Kafka Architecture

Category : Apache Kafka | Sub Category : Apache Kafka | By Prasad Bonam Last updated: 2023-08-05 09:29:25 Viewed : 577


Apache Kafka is a distributed streaming platform designed to handle real-time data feeds and large volumes of event data. It is built on a distributed architecture that allows for high scalability, fault-tolerance, and low-latency data processing. Kafka is often used for building real-time data pipelines, streaming analytics, log aggregation, and messaging systems.

The key components of Kafka architecture are:

  1. Topics: Topics are the core abstraction in Kafka. They represent feeds of records, where each record is a key-value pair. Producers publish records to topics, and consumers subscribe to one or more topics to consume the data.

  2. Partitions: Topics are divided into partitions, which are the unit of distribution in Kafka. Each partition is an ordered, immutable sequence of records. Partitions enable data parallelism and allow for horizontal scaling of data across multiple brokers.

  3. Brokers: Brokers are the servers that make up the Kafka cluster. They store and manage the topic partitions. Producers and consumers communicate with brokers to publish and consume data.

  4. Producers: Producers are applications or services that publish data to Kafka topics. They write records to specific topics, and Kafka handles the distribution of records across partitions.

  5. Consumers: Consumers are applications or services that read data from Kafka topics. They subscribe to one or more topics and read records from the partitions they are assigned.

  6. Consumer Groups: Consumers can be organized into consumer groups. Each topic partition can be consumed by only one consumer within a consumer group. This enables load balancing and parallel processing of data.

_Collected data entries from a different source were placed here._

theorem test_witness_ErrorFlagWriters :
    (∃ t, step { ready with inputs := [.txn 0x210#11 0#32] } = .next t ∧ t.status.errv = true) ∧
    (∃ t, step { erred with inputs := [.txn 0x604#11 4#32] } = .next t ∧ t.status.errv = false) ∧
    (∃ t, step { erred with inputs := [.txn 0x210#11 0#32] } = .next t ∧ t.status.errovf = true) ∧
    (∃ t, step { erred with
        status := { erred.status with errovf := true }, inputs := [.txn 0x604#11 8#32] } = .next t ∧
      t.status.errovf = false) := by
  refine ⟨⟨_, rfl, ?_⟩, ⟨_, rfl, ?_⟩, ⟨_, rfl, ?_⟩, ⟨_, rfl, ?_⟩⟩ <;> decide

theorem test_witness_InterruptOutput :
    (0x06#32).getLsbD 1 = true ∧ (0x06#32).getLsbD 2 = true ∧ (0x02#32).getLsbD 2 = false ∧
    (0x04#32).getLsbD 1 = false ∧ firstError Cmd.nop.toInstr ready.status = none := by decide

theorem test_witness_ResetValues :
    (∃ r, r = assertReset busyKs) ∧
    ({ busyKs with inputs := [.assertReset, .clock] } : State).inputs = .assertReset :: [.clock] :=
  ⟨⟨_, rfl⟩, rfl⟩

theorem test_witness_StatusInvariants :
    (∃ t, step { busyKs with inputs := [.txn 0x210#11 0#32] } = .next t) ∧
    (busyKs.status.errv = false → busyKs.status.errcode = 0#3) ∧ busyKs.status.errcode ≠ 7#3 ∧
    busyKs.status.busy = busyKs.pend.isSome := ⟨⟨_, rfl⟩, by decide, by decide, rfl⟩

/-- A state with a KS in flight meets the invariant. -/
theorem test_witness_StepKeepsInvariant : Inv busyKs ∧ ∃ t, step busyKs = .next t :=
  ⟨{ noErrorNoCode := by decide
     codeNotSeven := by decide
     busyIffPending := rfl
     leftBound := Nat.le_refl _
     leftIffPending := by simp [busyKs, pending, Config.latency]
     busyNotDone := by decide
     xZero := rfl
     ksZero := rfl
     wrapNeedsKey := by decide
     pendingKeystream := by
       intro len h
       have : len = 64#7 := by simpa [busyKs, pending, eq_comm] using h
       subst this
       decide
     resetHolds := fun h => absurd h (by decide) }, ⟨_, rfl⟩⟩

theorem test_witness_SafeScheduleNeverStops :
    State.safe { busyKs with
      inputs := [.txn 0x204#11 0#32, .clock, .assertReset, .clock, .releaseReset, .txn 0x608#11 0#32] } :=
  rfl

theorem test_witness_KeyNeverShows :
    sameButSecrets ready { ready with key := Vector.replicate 8 9#32, x := Vector.replicate 16 1#32 } ∧
    ready ≠ { ready with key := Vector.replicate 8 9#32, x := Vector.replicate 16 1#32 } :=
  ⟨rfl, by decide⟩

theorem test_witness_LoadPseudoInstructions : idle ready ∧
    ({ ready with inputs := ldkey [1#8, 2#8] ++ [.clock] } : State).inputs = ldkey [1#8, 2#8] ++ [.clock] ∧
    ({ ready with inputs := ldiv64 5#64 [1#8] } : State).inputs = ldiv64 5#64 [1#8] ++ [] ∧
    ({ ready with inputs := ldiv96 5#32 [1#8] } : State).inputs = ldiv96 5#32 [1#8] ++ [] ∧
    ready.ctrl.ctr64 = true ∧ (keyed32 ivV2).ctrl.ctr64 = false :=
  ⟨⟨rfl, rfl⟩, rfl, rfl, rfl, rfl, rfl⟩

end Sys2Proof.Tests
end

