-- ==== Sys2Proof/Proofs/Scope.lean ====
section
/-! PROOF. The step runs the instruction that the waiting transaction decodes to (00_scope.md R13). -/

namespace Sys2Proof

/-- The WE bit of an encoded descriptor (30_encoding.md R84). -/
@[simp] theorem weField_encodeDesc (we : Bool) (size : Size) (off : BitVec 8) :
    weField (encodeDesc we size off) = we := by
  rw [weField, getLsbD_encodeDesc]
  simp

/-- The SIZE of an encoded descriptor (30_encoding.md R84). -/
@[simp] theorem sizeField_encodeDesc (we : Bool) (size : Size) (off : BitVec 8) :
    sizeField (encodeDesc we size off) = size := by
  have hbits : (encodeDesc we size off).extractLsb' 8 2 = sizeBits size := by
    ext i hi
    have h1 : ¬ 8 + i < 8 := by omega
    have h2 : 8 + i < 10 := by omega
    simp [← BitVec.getLsbD_eq_getElem, getLsbD_encodeDesc, h1, h2, Nat.le_of_lt_succ hi]
  rw [sizeField, hbits]
  cases size <;> rfl

/-- The OFF of an encoded descriptor (30_encoding.md R84). -/
@[simp] theorem offField_encodeDesc (we : Bool) (size : Size) (off : BitVec 8) :
    offField (encodeDesc we size off) = off := by
  ext i hi
  simp [← BitVec.getLsbD_eq_getElem, offField, getLsbD_encodeDesc, hi]

/-- An encoded descriptor decodes to its fields (30_encoding.md R84, R85). -/
theorem decodeTxn_encodeDesc (we : Bool) (size : Size) (off : BitVec 8) (v : Word) :
    decodeTxn (encodeDesc we size off) v = if we then .wr size off v else .rd size off := by
  simp only [decodeTxn, weField_encodeDesc, sizeField_encodeDesc, offField_encodeDesc]

end Sys2Proof

namespace Sys2Proof.Machine

/-- While BUSY = 1 a command is refused with BUSY, whatever its own check says
(43_register_access.md R152). -/
theorem issue_of_busy {s : State} (hb : s.status.busy = true) (check : Option Err) (c : Cmd) :
    issue check c s = record .busy s := by
  simp [issue, hb]

/-- A write of a command's word to CMD is the command: the BUSY check of the write and that of the issue
are the same (30_encoding.md R93, 43_register_access.md R152). -/
theorem exec_wr_cmd {w : Word} {c : Cmd} (hd : decodeCmd w = .ok c) (s : State) :
    exec (.wr .word cmdOffset w) s = exec c.toInstr s := by
  have hwr : exec (.wr .word cmdOffset w) s = unlessBusy (answerNone s) (writeCmd w (answerNone s)) := rfl
  have hcmd : writeCmd w (answerNone s) = exec c.toInstr s := by
    rcases writeCmd_cases w (answerNone s) with ⟨r, hr, -⟩ | ⟨c', hc, h⟩
    · rw [hd] at hr; cases hr
    · rw [hd] at hc; cases hc
      rw [h, exec_toInstr, exec_toInstr]; rfl
  rw [hwr, hcmd, exec_toInstr]
  cases hb : s.status.busy
  · simp [unlessBusy, hb]
  · simp [unlessBusy, hb, issue_of_busy]

/-- The transaction that carries a code runs the instruction the code decodes to (30_encoding.md R85,
R93). -/
theorem exec_txn_of_decode {c : Code} {i : Instr} (hd : decode c = .ok i) (s : State) :
    exec (decodeTxn c.txn.1 c.txn.2) s = exec i s := by
  cases c with
  | cmd w =>
    have htxn : decodeTxn (Code.cmd w).txn.1 (Code.cmd w).txn.2 = .wr .word cmdOffset w :=
      decodeTxn_encodeDesc true .word cmdOffset w
    cases hc : decodeCmd w with
    | ok c =>
      have hi : c.toInstr = i := by simpa [decode, hc, Decoded.map] using hd
      rw [htxn, exec_wr_cmd hc, hi]
    | reject r => simp [decode, hc, Decoded.map] at hd
  | host d v =>
    have hi : decodeTxn d v = i := by simpa [decode] using hd
    exact congrArg (exec · s) hi

/-- A waiting transaction is decoded and runs while reset is released (70_reset_and_hazards.md R201). -/
theorem step_txn {s : State} {d : BitVec 11} {v : Word} {rest : List Input}
    (hin : s.inputs = .txn d v :: rest) (hr : s.resetIn = false) :
    step s = exec (decodeTxn d v) { s with inputs := rest } := by
  simp [step, nextInput, takeInput, hin, hr]

/-- The step with a decoding code at the front of the inputs (30_encoding.md R85, R93). -/
theorem step_inputOfCode {s : State} {c : Code} {i : Instr} {rest : List Input} (hd : decode c = .ok i)
    (hin : s.inputs = inputOfCode c :: rest) (hr : s.resetIn = false) :
    step s = exec i { s with inputs := rest } :=
  (step_txn hin hr).trans (exec_txn_of_decode hd _)

/-- The number of a code stands for the transaction that carries it (log 10). -/
theorem tableInput_of_tableCode {nbits w : Nat} {c : Code} (h : tableCode nbits w = some c) :
    tableInput nbits w = inputOfCode c := by
  simp [tableInput, h]

/-- Settles O8: either way a code's transaction is next, and it runs as what the code decodes to. -/
theorem stepRunsDecodedInstruction : Obligations.StepRunsDecodedInstruction := by
  refine ⟨fun s c i rest hd hin hr => step_inputOfCode hd hin hr, fun s nbits w c i ht hd => ?_⟩
  have hin : (s.withFetchWord nbits w).inputs = inputOfCode c :: s.inputs :=
    congrArg (· :: s.inputs) (tableInput_of_tableCode ht)
  exact step_inputOfCode hd hin rfl

end Sys2Proof.Machine
end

  7. Offsets: Offsets represent the position of a consumer in a partition. Kafka stores the offset of each consumer, allowing them to resume from the last read position in case of failures or when new consumers join a consumer group.

  8. Replication: Kafka provides replication for fault-tolerance. Each topic partition can have multiple replicas across different brokers. If a broker fails, the replicas can take over to ensure data availability.

  9. ZooKeeper: ZooKeeper is used for managing and coordinating the Kafka brokers. It maintains metadata about brokers, topics, and partitions. Although ZooKeeper is essential for Kafka`s older versions, newer versions use the Kafka Controller and internal metadata management.

  10. Kafka Connect: Kafka Connect is a framework for importing and exporting data to/from Kafka. It provides connectors that allow seamless integration with various external systems.

  11. Kafka Streams: Kafka Streams is a library for building real-time stream processing applications using Kafka. It allows you to transform, aggregate, and process data streams.

Kafka`s distributed architecture and unique combination of features make it well-suited for handling real-time data streams and building data-intensive applications. Its ability to scale horizontally and handle large volumes of data has made it a popular choice for various use cases in modern data-driven applications.